My son and my are using two independent Syncthing “clusters”. Now I see an incoming connection request by one instance of the other cluster. I’m not sure how this request was actually initiated, but it is coming up again and again.
I would rather like to terminate the request on the initiating instance than to ignore it on the receiving instance, because there might be a time where such a request is finally intended, but I haven’t found a way to do this.
This is most likely because both devices are behind the same NAT.
If you don’t want for this to happen you’d have to change the port each syncthng device is listening on, so that they would not all assume the default 22000 port mapping.
I confirm they’re both behind the same NAT. However, I still don’t understand why this connect request is showing up on one device while there are a couple of others behind the same NAT as well that do not show any connect attempts.
Actually, I don’t even understand why this happens: Why would a device request to connect to another device all by itself? In this case we’re just talking about a private LAN, but in a professional environment I’d consider this a no go…
I just checked both devices again and one of them is listening on the default port (I guess that’s 22000) while the other (requesting one) is listening on port 22001.
Because only one device can get a UPnP mapping for port 22000.
Device A listening on local1:22000 gets UPnP mapping, announces it’s address, discovery server registers external:22000
Device B listening on local2:22000 does not get UPnP mapping, announces it’s address, discovery server registers external:22000 (because that’s the address it’s listening on and announced itself from)
Device C looks up addresses for device B, connects to external:22000, ends up connecting to device A, because device A has the UPnP mapping/port forwarding setup for port 22000.
As far as I can see, UPNP is not activated on my DSL router.
Furthermore, the device sending the connect request is listening on port 22001 while the device receiving the request is listening on default (so 22000 I guess).
It doesn’t matter what port the connecting device is listening on. One of the devices that it’s trying to connect to is listening on 22000.
Even if UPnP is not enabled, we have hole punching which effectively serves the same purpose. Or it could be a simple static port mapping on the router.
I’ve just explained why it happens, I am not sure what else you want me to tell you.
If you want to have two completely separate/isolated clusters behind the same NAT, it’s best that you run each device on a different port, or atleast each of the clusters on a different port.

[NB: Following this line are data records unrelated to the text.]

/-- R231, R232, R235, R236, R238, R241 to R243, R245, R246, R248 to R252, R262: a block's own limits and the status of a bad one; operations of a
core's queue start in order once no earlier one of their slot is unfinished: a TILE that fails in its fetch has started on its slot (log entries 35,
117); else it accumulates its panel modulo every channel, TZERO empties the slot, an injection flips bits of one residue. A drain reconstructs every
element of the slot in row, then column order: where one is uncorrectable it writes nothing and leaves the slot invalid; else it rewrites the
corrected residues and writes, for each element (i, j), at DEST + i × STRIDE + j × size: the FP32 or BF16 rounding of the scaled value (with the old
word added, for an accumulate), the 64-bit value, or one container a channel, PSTRIDE apart. A finished TILE or drain leaves the queue and gives its
status to its handle; a drain whose write failed gives FAULT and leaves the slot invalid. -/
def Obligations.TileQueueSteps : Prop :=
  ∀ (s : State) (core : Nat) (o : TileOp) (t : Team), s.team? o.tid = some t → t.core = core →
    let x := s.acc core o.slot
    let rest := dropFirst (fun q => !q.running) (s.core core).tileQ
    (nextToStart s core = some o →
      (∀ b, o.kind = .tile b → (∀ q ∈ (s.core core).tileQ, q.running = true → q.isTile = false) → banksLoading s core b = false →
        ∃ r, exec (.tileOperationStart core) s = .next r ∧
          (∀ ra rb, bBFmt b ≠ 5 → bMcMask b = 0 → blockStatus s.regs.featAccept t.moduli x b [] = 0 →
            fetchRows t b [] (operandA b) ((t.handle o.entry).seq * 256 + o.entry) (List.range 64) s = (s, .ok ra) →
            fetchRows t b [] (operandB b) ((t.handle o.entry).seq * 256 + o.entry) (List.range 64) s = (s, .ok rb) →
            scalesDiffer b x ra rb = false →
            (r.core core).tileQ = startedQ { o with running := true, code := 0, fault := none } (s.core core).tileQ ∧ r.mem = s.mem ∧
            let z := r.acc core o.slot
            let was := if bAccum b then x else Acc.empty
            z.valid = was.valid ∧ z.ktot = was.ktot + bK b ∧
            (bRaw b = false → ∀ ch i j, ch < t.moduli.count → i < 64 → j < 64 →
              0 < t.moduli.mods.getD ch 1 →
              ((NMap.get 0 (ch * 4096 + i * 64 + j) z.res : Nat) : Int) =
                (((NMap.get 0 (ch * 4096 + i * 64 + j) was.res : Nat) : Int) +
                  (List.zipWith (fun (p q : El) => p.q * q.q) ((ra.map TRow.els).getD i []) ((rb.map TRow.els).getD j [])).sum)
                  % (t.moduli.mods.getD ch 1 : Nat))) ∧
          (bBFmt b ≠ 5 → blockStatus s.regs.featAccept t.moduli x b [] ≠ 0 → (r.acc core o.slot).valid = false ∧
            (r.core core).tileQ = startedQ { o with running := true, code := blockStatus s.regs.featAccept t.moduli x b [], fault := none }
              (s.core core).tileQ) ∧
          (∀ s1 code fault, bBFmt b ≠ 5 → blockStatus s.regs.featAccept t.moduli x b [] = 0 →
            fetchRows t b [] (operandA b) ((t.handle o.entry).seq * 256 + o.entry) (List.range 64) s = (s1, .error (code, fault)) →
            (∀ f, fault = some f → f.2 ≠ cAWAY) → (s1.team? o.tid).isSome = true →
            let y := if bAccum b then x else Acc.empty
            let started := if bAccum b = true ∧ x.ktot ≠ 0 then x else { y with m := fieldN b 8 1, n := fieldN b 9 1, raw := bRaw b, signed := bSigned b }
            r.acc core o.slot = { started with statid := bCtl b / 2 ^ 24 % 64, valid := false } ∧
            (r.core core).tileQ = startedQ { o with running := true, code := code, fault := fault.map fun f => (0, f.1, f.2) } (s1.core core).tileQ)) ∧
      (o.kind = .zero → ∃ r, exec (.tzeroRun core) s = .next r ∧
        r.acc core o.slot = Acc.empty ∧ (r.core core).tileQ = rest ∧ r.mem = s.mem ∧ r.localMem = s.localMem) ∧
      (∀ p ch i j, o.kind = .inject p ch i j → (accOwner s core o.slot).isSome = true → ∃ r, exec (.ctnInjectionRun core) s = .next r ∧
        (r.core core).tileQ = rest ∧
        ∀ k, NMap.get 0 k (r.acc core o.slot).res =
          if k = ch * 4096 + i * 64 + j then Nat.xor (NMap.get 0 k x.res) p % 4096 else NMap.get 0 k x.res) ∧
      (∀ form rec, o.kind = .drain form rec → o.fault = none → (∀ q ∈ (s.core core).tileQ, q.running = true → q.isDrain = false) →
        let size := drainSize form
        let fb := if form = 1 then 7 else 23
        let at_ := fun (i j : Nat) => fieldN rec 0 8 + i * fieldN rec 8 4 + j * size
        let found := fun (i j : Nat) => reconstruct t.moduli (x.legit t.moduli) (erasedChans s t.moduli) (x.elem t.moduli i j)
        let inside := fun (i j : Nat) => i < x.m ∧ j < x.n
        let fp := fun (i j : Nat) (v : Int) (y : Option Nat) => (drainFp fb (NMap.get 0 (i * 64 + j) x.flags) (x.scaled i j v) y).1
        let ran := fun (r : State) (code : Nat) =>
          exec (.drainRun core) s = .next r ∧ (r.core core).tileQ = startedQ { o with running := true, code := code } (s.core core).tileQ ∧
          r.mem = s.mem
        (drainStatus x form rec ≠ 0 → exec (.drainRun core) s = .next (s.modCore core fun y =>
          { y with tileQ := startedQ { o with running := true, code := drainStatus x form rec } y.tileQ })) ∧
        (drainStatus x form rec = 0 → (∃ i j m, inside i j ∧ found i j = .ue m) → ∃ r, ran r 13 ∧
          r.acc core o.slot = { x with valid := false } ∧ r.stores = s.stores ∧ r.localMem = s.localMem) ∧
        (∀ v : Nat → Nat → Int, drainStatus x form rec = 0 → x.m ≤ 64 → x.n ≤ 64 →
          (∀ i j, inside i j → found i j = .good (v i j) ∨ ∃ ch, found i j = .fixed (v i j) ch) →
          let kept := fun (r : State) => (r.acc core o.slot).valid = true ∧
            ((∀ i j, inside i j → found i j = .good (v i j)) → (r.acc core o.slot).res = x.res) ∧
            ∀ i j ch, inside i j → found i j = .fixed (v i j) ch →
              ((NMap.get 0 (ch * 4096 + i * 64 + j) (r.acc core o.slot).res : Nat) : Int) = v i j % ((t.moduli.mods.getD ch 1 : Nat) : Int)
          (rLocal rec = false → form ≠ 2 → form < 5 → (∀ g ∈ s.regions, g.asid ≠ t.asid.toNat) → ∃ r, ran r o.code ∧ kept r ∧
            r.localMem = s.localMem ∧ r.stores.take s.stores.length = s.stores ∧
            (r.stores.drop s.stores.length).map (fun st => (st.agent, st.agentId, st.asid, st.va, st.data)) =
              ((List.range x.m).flatMap fun i => (List.range x.n).flatMap fun j =>
                if form = 3 then [(3, drainId o, t.asid.toNat, at_ i j, natLe 8 (BitVec.ofInt 64 (v i j)).toNat)]
                else if form = 4 then (List.range t.moduli.count).map fun ch =>
                  (3, drainId o, t.asid.toNat, at_ i j + ch * fieldN rec 16 4, natLe 2 (v i j % ((t.moduli.mods.getD ch 1 : Nat) : Int)).toNat)
                else [(3, drainId o, t.asid.toNat, at_ i j, natLe size (fp i j (v i j) none))])) ∧
          (∀ p : Nat → Nat → LPlace, rLocal rec = true → form < 4 →
            (∀ i j, inside i j → localPlace s t (at_ i j) size 1 = .ok (p i j) ∧ stashAt s (p i j) = none ∧ localBad s (p i j) = false) →
            let key := fun (i j : Nat) => localKey (p i j).core (p i j).phys
            (∀ i j i' j', inside i j → inside i' j' → (i, j) ≠ (i', j') → key i j + size ≤ key i' j' ∨ key i' j' + size ≤ key i j) →
            ∃ r, ran r o.code ∧ kept r ∧ r.stores = s.stores ∧
              (∀ i j, inside i j → (List.range size).map (fun k => NMap.get 0 (key i j + k) r.localMem) =
                natLe size (if form = 3 then (BitVec.ofInt 64 (v i j)).toNat
                  else fp i j (v i j) (if form = 2 then some (leNat (s.localN (p i j).core (p i j).phys 4)) else none))) ∧
              ∀ k, (∀ i j, inside i j → k < key i j ∨ key i j + size ≤ k) → NMap.get 0 k r.localMem = NMap.get 0 k s.localMem)))) ∧
    ((s.core core).tileQ.find? (fun q => q.running && q.isTile) = some o → o.fault = none →
      ∃ r, exec (.tileOperationComplete core) s = .next r ∧ (r.core core).tileQ = dropFirst (fun q => q == o) (s.core core).tileQ ∧
        (o.entry < 32 → (r.team? o.tid).map (fun x => x.handle o.entry) = some ⟨(t.handle o.entry).seq, o.code, false, s.doneClock⟩) ∧ r.mem = s.mem) ∧
    ((s.core core).tileQ.find? (fun q => q.running && q.isDrain) = some o →
      (agentBusy s 3 (drainId o) = true → exec (.drainComplete core) s = .next s) ∧
      (agentBusy s 3 (drainId o) = false → o.fault = none → (∀ z ∈ s.fails, z.agent = 3 → z.id ≠ drainId o) →
        ∃ r, exec (.drainComplete core) s = .next r ∧ (r.core core).tileQ = dropFirst (fun q => q == o) (s.core core).tileQ ∧
          (o.entry < 32 → (r.team? o.tid).map (fun x => x.handle o.entry) = some ⟨(t.handle o.entry).seq, o.code, false, s.doneClock⟩) ∧ r.mem = s.mem) ∧
      (agentBusy s 3 (drainId o) = false → o.fault = none → o.entry < 32 → (∃ z ∈ s.fails, z.agent = 3 ∧ z.id = drainId o) →
        ∃ r, exec (.drainComplete core) s = .next r ∧ (r.core core).tileQ = dropFirst (fun q => q == o) (s.core core).tileQ ∧
          (r.team? o.tid).map (fun x => x.handle o.entry) = some ⟨(t.handle o.entry).seq, 11, false, s.doneClock⟩ ∧
          (r.acc core o.slot).valid = false ∧ (∀ z ∈ r.fails, z.agent = 3 → z.id ≠ drainId o) ∧ r.mem = s.mem)) ∧
    (∀ (feat : DWord) (b tsr : List Byte),
      (blockOk feat b = true ↔ BlockGood feat b) ∧
      (shapeOk b tsr = true ↔ (recBits b 0 4 18 16 = 5 → ShapeGood (recBits b 0 4 9 9 = 1) tsr)) ∧
      ∀ (m : Moduli) (x : Acc),
        let good := BlockGood feat b ∧ (recBits b 0 4 18 16 = 5 → ShapeGood (recBits b 0 4 9 9 = 1) tsr)
        let accum := recBits b 0 4 23 23 = 1
        let sb := recBits b 0 4 20 20 = 0
        let k := fieldN b 4 2
        let k0 := fieldN b 0x10 4
        let inside := fun (len : Nat) => len % k = 0 ∧ k0 / len = (k0 + k - 1) / len
        let differs := accum ∧ 0 < x.ktot ∧ (x.m ≠ fieldN b 8 1 ∨ x.n ≠ fieldN b 9 1 ∨ x.raw = decide sb ∨
          x.signed ≠ decide (recBits b 0 4 19 19 = 1))
        let sum := (if accum then x.ktot else 0) + k
        let status := blockStatus feat m x b tsr
        (¬good → status = 3) ∧ (good → accum → x.valid = false → status = 10) ∧
        (good → (accum → x.valid = true) → (differs → status = 3) ∧ (¬differs →
          (sb → ¬(inside (fieldN b 0x14 2) ∧ (recBits b 0 4 18 16 = 5 ∨ inside (fieldN b 0x16 2))) → status = 2) ∧
          (sb → inside (fieldN b 0x14 2) → recBits b 0 4 18 16 = 5 ∨ inside (fieldN b 0x16 2) →
            status = if m.prod < 2 * 2047 ^ 2 * sum + 1 then 9 else 0) ∧
          (¬sb → status = 0)))) ∧
    (∀ (fb : Nat) (v : Dy) (y : Nat), drainFp fb 0 v none = (roundDy fb .rne false v, false) ∧
      (fpIsNan fb y = false → fpIsInf fb y = false → drainFp fb 0 v (some y) = (roundDy fb .rne false (Dy.add (fpDy fb y) v), false)) ∧
      drainFp fb 1 v none = (fpCanon fb, false) ∧ drainFp fb 6 v none = (fpCanon fb, true) ∧
      drainFp fb 2 v none = (fpInf fb false, false) ∧ drainFp fb 4 v none = (fpInf fb true, false))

I don’t have access to your syncthing instances to verify that, but I highly doubt that is the case.
You can see the addresses syncthing sees for each device it’s not connected to.

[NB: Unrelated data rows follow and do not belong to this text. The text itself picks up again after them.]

-- ==== Sys2Proof/Laws/PerInstr.lean ====
section
/-! SUPPORT. The family `Coding`, of every instruction as syntax: the fields that the decoder reads from an encoded word, before the
checks of R35, are those that the encoder put there (R23, R26). -/

namespace Sys2Proof.Laws

/-! ### Fields of packed words -/

theorem extract_append_low {a b n k : Nat} (x : BitVec a) (y : BitVec b) (h : n + k ≤ b) :
    (x ++ y).extractLsb' n k = y.extractLsb' n k := by
  apply BitVec.eq_of_getLsbD_eq
  intro i hi
  simp only [BitVec.getLsbD_extractLsb', BitVec.getLsbD_append]
  simp [show n + i < b by omega]

theorem extract_append_high {a b n k : Nat} (x : BitVec a) (y : BitVec b) (h : b ≤ n) :
    (x ++ y).extractLsb' n k = x.extractLsb' (n - b) k := by
  apply BitVec.eq_of_getLsbD_eq
  intro i hi
  simp only [BitVec.getLsbD_extractLsb', BitVec.getLsbD_append]
  simp [show ¬ n + i < b by omega, show n - b + i = n + i - b by omega]

theorem extract_all {k : Nat} (x : BitVec k) : x.extractLsb' 0 k = x := by
  apply BitVec.eq_of_getLsbD_eq
  intro i hi
  simp [hi]

theorem getLsbD_append_low {a b n : Nat} (x : BitVec a) (y : BitVec b) (h : n < b) : (x ++ y).getLsbD n = y.getLsbD n := by
  simp [BitVec.getLsbD_append, h]

theorem getLsbD_append_high {a b n : Nat} (x : BitVec a) (y : BitVec b) (h : b ≤ n) : (x ++ y).getLsbD n = x.getLsbD (n - b) := by
  simp [BitVec.getLsbD_append, show ¬ n < b by omega]

theorem getLsbD_bit (b : Bool) : (bit b).getLsbD 0 = b := by cases b <;> rfl

/-! ### Words of each format -/


/-- What the decoder finds in a word of format LR, LL or LG. -/
theorem raw_packR {op : BitVec 6} {f : LaneR} {c : BitVec 2} {r : Option Instr}
    (h : ∀ w, laneR w = f → f2Of w = c → laneForm op.toNat w = r) : decodeRaw (packR op f c) = r := by
  have hu : isUniformWord (packR op f c) = false := by
    simp (disch := decide) only [isUniformWord, packR, getLsbD_append_high, Nat.reduceSub]; rfl
  have ho : opOf (packR op f c) = op := by
    simp (disch := decide) only [opOf, packR, extract_append_low, extract_append_high, extract_all, Nat.reduceSub]
  have hr : laneR (packR op f c) = f := by
    simp (disch := decide) only [laneR, packR, extract_append_low, extract_append_high, extract_all, getLsbD_append_low, getLsbD_append_high, getLsbD_bit, Nat.reduceSub]
  have hc : f2Of (packR op f c) = c := by
    simp (disch := decide) only [f2Of, packR, extract_append_low, extract_all]
  rw [decodeRaw, hu, if_neg (by decide), ho]
  exact h _ hr hc

/-- Format LI. -/
theorem raw_packI {op : BitVec 6} {f : LaneI} {r : Option Instr}
    (h : ∀ w, laneI w = f → laneForm op.toNat w = r) : decodeRaw (packI op f) = r := by
  have hu : isUniformWord (packI op f) = false := by
    simp (disch := decide) only [isUniformWord, packI, getLsbD_append_high, Nat.reduceSub]; rfl
  have ho : opOf (packI op f) = op := by
    simp (disch := decide) only [opOf, packI, extract_append_low, extract_append_high, extract_all, Nat.reduceSub]
  have hr : laneI (packI op f) = f := by
    simp (disch := decide) only [laneI, packI, extract_append_low, extract_append_high, extract_all, getLsbD_append_low, getLsbD_append_high, getLsbD_bit, Nat.reduceSub]
  rw [decodeRaw, hu, if_neg (by decide), ho]
  exact h _ hr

You can probably probe the discovery server manually for each device id to see what has been advertised for other connected devices to figure out where it goes wrong.
It does not have to show up in the device list. It’s equivalent of knocking on the wrong door. It tries to connect, realises that the device it’s connected to is not the one it expected and disconencts. The logs will further confirm this.
That’s a known limitation: If an unknown device was at one point trying to connect, it is stored as a pending device entry. That entry is only removed if you either accept or ignore it, regardless of whether there are further connection attempts or not.